theorem announced_parts (u : State) (rank : Nat) : ∀ p, p ∉ [Part.fab, .recorder] → p.same u (u.announced rank) := by
  intro p n
  rw [State.announced]
  split
  · exact foldl_parts sendRecord_parts u.children u p n
  · exact Part.same_trans (sendPitch_parts u 2 0 0 0 (parentOf rank) [] p n) (foldl_parts sendRecord_parts _ _ p n)

theorem acceptPitch_new {u : State} (free : u.jobHeld = false) (r : List Byte) (rank : Nat) :
    u.acceptPitch r rank = (u.taking r rank).announced rank := by
  rw [State.acceptPitch]
  simp only [free]
  rfl

/-- The fabric of a package that has stopped all that it was about. -/
def Fabric.stopped (b : Fabric) : Fabric :=
  { b with track := [], txSeq := [], rxSpace := [], reorder := [], keepSeq := [], unanswered := [], lineQ := [], lineLast := []
           unacked := [], puts := [], spaceLock := [] }

/-- What a package that has taken a record is. -/
theorem taking_leaves (u : State) (r : List Byte) (rank : Nat) : (u.taking r rank).pitch.st = .accepted ∧ (u.taking r rank).pitch.record = r
    ∧ (u.taking r rank).pitch.resetting = some .load ∧ (u.taking r rank).pitch.accepted = [] ∧ (u.taking r rank).pitch.loaded = []
    ∧ (u.taking r rank).job = recordJob r rank ∧ (u.taking r rank).fab = u.fab.stopped
    ∧ (u.taking r rank).hp0 = u.hp0 ∧ (u.taking r rank).hp1 = u.hp1 := ⟨rfl, rfl, rfl, rfl, rfl, rfl, rfl, rfl, rfl⟩

theorem announced_hp (u : State) (rank : Nat) : (u.announced rank).hp0 = u.hp0 ∧ (u.announced rank).hp1 = u.hp1 := by
  unfold State.announced
  split <;> simp

/-- A root sends the record to its children, whatever of the state it sends from is the service's. -/
theorem announced_root {u t : State} (same : ∀ p, p ∉ [Part.fab, .recorder, .service, .hp0, .hp1, .out] → p.same u t) :
    (u.announced 0).fab = (t.children.foldl State.sendRecord ({ t with fab := u.fab } : State)).fab := by
  have jobs : t.job = u.job := same .job (by simp)
  have alike : PitchAlike u { t with fab := u.fab } := PitchAlike.withFab jobs (congrArg RpSt.now (same .rp (by simp)))
    (same .settings (by simp)).1 (congrArg Pitch.record (same .pitch (by simp)))
  have kids : t.children = u.children := by rw [State.children, State.children, jobs]
  rw [kids]
  exact (PitchAlike.foldl (fun _ _ c h => h.sendRecord c) u.children alike).fab.symm

theorem completes_requestTaken {rank : Nat} (h : WriteTaken .pitchRequest src q e v s) (idle : s.jobHeld = false)
    (ok : s.recordCheck v = .ok rank) : Completes (.pitchRequest src) s (fun t =>
      t.pitch.st = .accepted ∧ t.pitch.record = v ∧ t.pitch.resetting = some .load ∧ t.pitch.accepted = [] ∧ t.pitch.loaded = []
      ∧ t.job = recordJob v rank ∧ (∀ c, t.core c = { stats := (s.core c).stats }) ∧ (∀ h, (t.hart h).st = .off)
      ∧ (rank = 0 → t.fab = (t.children.foldl State.sendRecord ({ t with fab := s.fab.stopped } : State)).fab)
      ∧ Answered q 0 0 [] s t
      ∧ Frame (servedParts ++ [.pitch, .job, .cores, .harts, .stations, .links, .coll, .nacks, .reissues, .tt, .fab, .guy, .ckpt, .rp, .recorder]) s t) := by
  have key : (parseReq q).key = dictKey 0x9030 1 := entryOf_write h (by decide)
  have opened := opened_parts s q
  have fab := opened_fab s q
  have take : (s.opened q).takeValue q.path (parseReq q).key e v = (((s.opened q).taking v rank).announced rank, false) := by
    rw [key, takeValue_request, State.requestPitch, recordCheck_opened, ok]
    dsimp only
    rw [acceptPitch_new (by rw [jobHeld_opened, idle])]
  have taken := taking_parts (s.opened q) v rank
  have cores (c : Nat) : ((s.opened q).taking v rank).core c = { stats := (s.core c).stats } := by
    rw [State.core_taking, State.core_congr (opened .cores (by simp))]
  have harts (h : Nat) : (((s.opened q).taking v rank).hart h).st = .off := State.hart_taking _ v rank h
  obtain ⟨st, record, reset, accepted, loaded, job, stopped, h0, h1⟩ := taking_leaves (s.opened q) v rank
  rw [fab] at stopped
  generalize (s.opened q).taking v rank = u at *
  have sent := announced_parts u rank
  obtain ⟨a0, a1⟩ := announced_hp u rank
  have root (t : State) := announced_root (u := u) (t := t)
  refine completes_command (l := [.pitch, .job, .cores, .harts, .stations, .links, .coll, .nacks, .reissues, .tt, .fab, .guy, .ckpt, .rp,
    .recorder]) h take ⟨a0.trans h0, a1.trans h1⟩ (fun p n => Part.same_trans (taken p (Part.outside n)) (sent p (Part.outside n)))
    fun t same an fr => ?_
  have after : ∀ p, p ∉ [Part.fab, .recorder, .service, .hp0, .hp1, .out] → p.same u t := fun p n =>
    Part.same_trans (sent p (Part.outside n)) (same p (Part.outside n))
  have pitch : t.pitch = u.pitch := after .pitch (by simp)
  refine ⟨by rw [pitch, st], by rw [pitch, record], by rw [pitch, reset], by rw [pitch, accepted], by rw [pitch, loaded],
    (after .job (by simp)).trans job, fun c => ?_, fun h => ?_, ?_, an, fr⟩
  · rw [State.core_congr (after .cores (by simp)), cores]
  · rw [State.hart_congr (after .harts (by simp)), harts]
  · rintro rfl
    rw [← stopped, (same .fab (by decide) : t.fab = _)]
    exact root t after

/-! ## A job that continues (R356, Tables 15.3, 15.7) -/

theorem ctl_track {u : State} (none : u.fab.track = []) (kind arg dst : Nat) (ep : Epoch) (payload : List Byte) :
    (u.ctl kind arg dst ep payload).fab.track = [] := by
  rw [← List.length_eq_zero_iff, State.ctl, State.send, route_track_length, none]
  rfl

theorem sendRecord_track {u : State} (none : u.fab.track = []) (dst : Nat) : (u.sendRecord dst).fab.track = [] := by
  rw [State.sendRecord]
  generalize List.range 5 = l
  induction l generalizing u with
  | nil => exact none
  | cons i is ih => exact ih (ctl_track none _ _ _ _ _)

theorem foldl_sendRecord_track {u : State} (none : u.fab.track = []) (l : List Nat) : (l.foldl State.sendRecord u).fab.track = [] := by
  induction l generalizing u with
  | nil => exact none
  | cons c cs ih => exact ih (sendRecord_track none c)

theorem announced_track {u : State} (none : u.fab.track = []) (rank : Nat) : (u.announced rank).fab.track = [] := by
  rw [State.announced]
  split
  · exact foldl_sendRecord_track none _
  · exact foldl_sendRecord_track (ctl_track none _ _ _ _ _) _

/-- A quiesced package that has taken the record of a RESIZE, before it sends a packet. -/
def State.continuing (u : State) (r : List Byte) (rank : Nat) : State :=
  let t := u.continuePitch r rank
  { t with pitch := { t.pitch with
      st := .accepted, recv := [], record := r, accepted := [], loaded := [], acked := [], failed := [], quiesced := []
      ownLoaded := false, failSent := false, struck := none, quiescing := false } }

theorem acceptPitch_continue {u : State} (held : u.jobHeld = true) (r : List Byte) (rank : Nat) :
    u.acceptPitch r rank = (u.continuing r rank).announced rank := by
  rw [State.acceptPitch]
  simp only [held]
  rfl

/-- What a package that continues its job is. -/
theorem continuing_leaves (u : State) (r : List Byte) (rank : Nat) : (u.continuing r rank).pitch.st = .accepted
    ∧ (u.continuing r rank).pitch.record = r ∧ (u.continuing r rank).job.first = fieldAt r 16 8 ∧ (u.continuing r rank).job.rank = rank
    ∧ (u.continuing r rank).job.ranks = fieldAt r 8 2 ∧ (u.continuing r rank).job.id = u.job.id
    ∧ (u.continuing r rank).job.image = u.job.image ∧ (u.continuing r rank).job.placed = u.job.placed
    ∧ (u.continuing r rank).fab.track = [] ∧ (u.continuing r rank).mem = u.mem ∧ (u.continuing r rank).cores = u.cores
    ∧ (u.continuing r rank).harts = u.harts ∧ (u.continuing r rank).outputs = u.outputs ∧ (u.continuing r rank).hp0 = u.hp0
    ∧ (u.continuing r rank).hp1 = u.hp1 := by
  have job : (u.applyPending (fun k => [dictKey 0xA010 3, dictKey 0xA010 4, dictKey 0xA010 5].contains k)).job = u.job := by simp
  refine ⟨rfl, rfl, rfl, rfl, rfl, ?_, ?_, ?_, rfl, ?_, ?_, ?_, ?_, ?_, ?_⟩
  · exact (congrArg Job.id job :)
  · exact (congrArg Job.image job :)
  · exact (congrArg Job.placed job :)
  all_goals simp [State.continuing, State.continuePitch]

theorem applyPending_parts (u : State) (f : Nat → Bool) : ∀ p, p ∉ [Part.settings, .mram] → p.same u (u.applyPending f) := by
  intro p n
  cases p <;> simp_all [Part.same]

theorem continuing_parts (u : State) (r : List Byte) (rank : Nat) :
    ∀ p, p ∉ [Part.settings, .mram, .job, .guy, .fab, .pitch] → p.same u (u.continuing r rank) := by
  intro p n
  refine Part.same_trans (applyPending_parts u (fun k => [dictKey 0xA010 3, dictKey 0xA010 4, dictKey 0xA010 5].contains k) p
    (Part.outside n)) ?_
  rw [State.continuing, State.continuePitch]
  generalize u.applyPending _ = w
  cases p <;> simp_all [Part.same]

----

> What needs to be done: What are the lines above, starting at the one with "refine completes_command (l" and ending at the one with "foldl_sendRecord_track none _"? Give them again exactly, and only them.

> Result of the task:
  refine completes_command (l := [.pitch, .job, .cores, .harts, .stations, .links, .coll, .nacks, .reissues, .tt, .fab, .guy, .ckpt, .rp,
    .recorder]) h take ⟨a0.trans h0, a1.trans h1⟩ (fun p n => Part.same_trans (taken p (Part.outside n)) (sent p (Part.outside n)))
    fun t same an fr => ?_
  have after : ∀ p, p ∉ [Part.fab, .recorder, .service, .hp0, .hp1, .out] → p.same u t := fun p n =>
    Part.same_trans (sent p (Part.outside n)) (same p (Part.outside n))
  have pitch : t.pitch = u.pitch := after .pitch (by simp)
  refine ⟨by rw [pitch, st], by rw [pitch, record], by rw [pitch, reset], by rw [pitch, accepted], by rw [pitch, loaded],
    (after .job (by simp)).trans job, fun c => ?_, fun h => ?_, ?_, an, fr⟩
  · rw [State.core_congr (after .cores (by simp)), cores]
  · rw [State.hart_congr (after .harts (by simp)), harts]
  · rintro rfl
    rw [← stopped, (same .fab (by decide) : t.fab = _)]
    exact root t after

/-! ## A job that continues (R356, Tables 15.3, 15.7) -/

theorem ctl_track {u : State} (none : u.fab.track = []) (kind arg dst : Nat) (ep : Epoch) (payload : List Byte) :
    (u.ctl kind arg dst ep payload).fab.track = [] := by
  rw [← List.length_eq_zero_iff, State.ctl, State.send, route_track_length, none]
  rfl

theorem sendRecord_track {u : State} (none : u.fab.track = []) (dst : Nat) : (u.sendRecord dst).fab.track = [] := by
  rw [State.sendRecord]
  generalize List.range 5 = l
  induction l generalizing u with
  | nil => exact none
  | cons i is ih => exact ih (ctl_track none _ _ _ _ _)

theorem foldl_sendRecord_track {u : State} (none : u.fab.track = []) (l : List Nat) : (l.foldl State.sendRecord u).fab.track = [] := by
  induction l generalizing u with
  | nil => exact none
  | cons c cs ih => exact ih (sendRecord_track none c)

theorem announced_track {u : State} (none : u.fab.track = []) (rank : Nat) : (u.announced rank).fab.track = [] := by
  rw [State.announced]
  split
  · exact foldl_sendRecord_track none _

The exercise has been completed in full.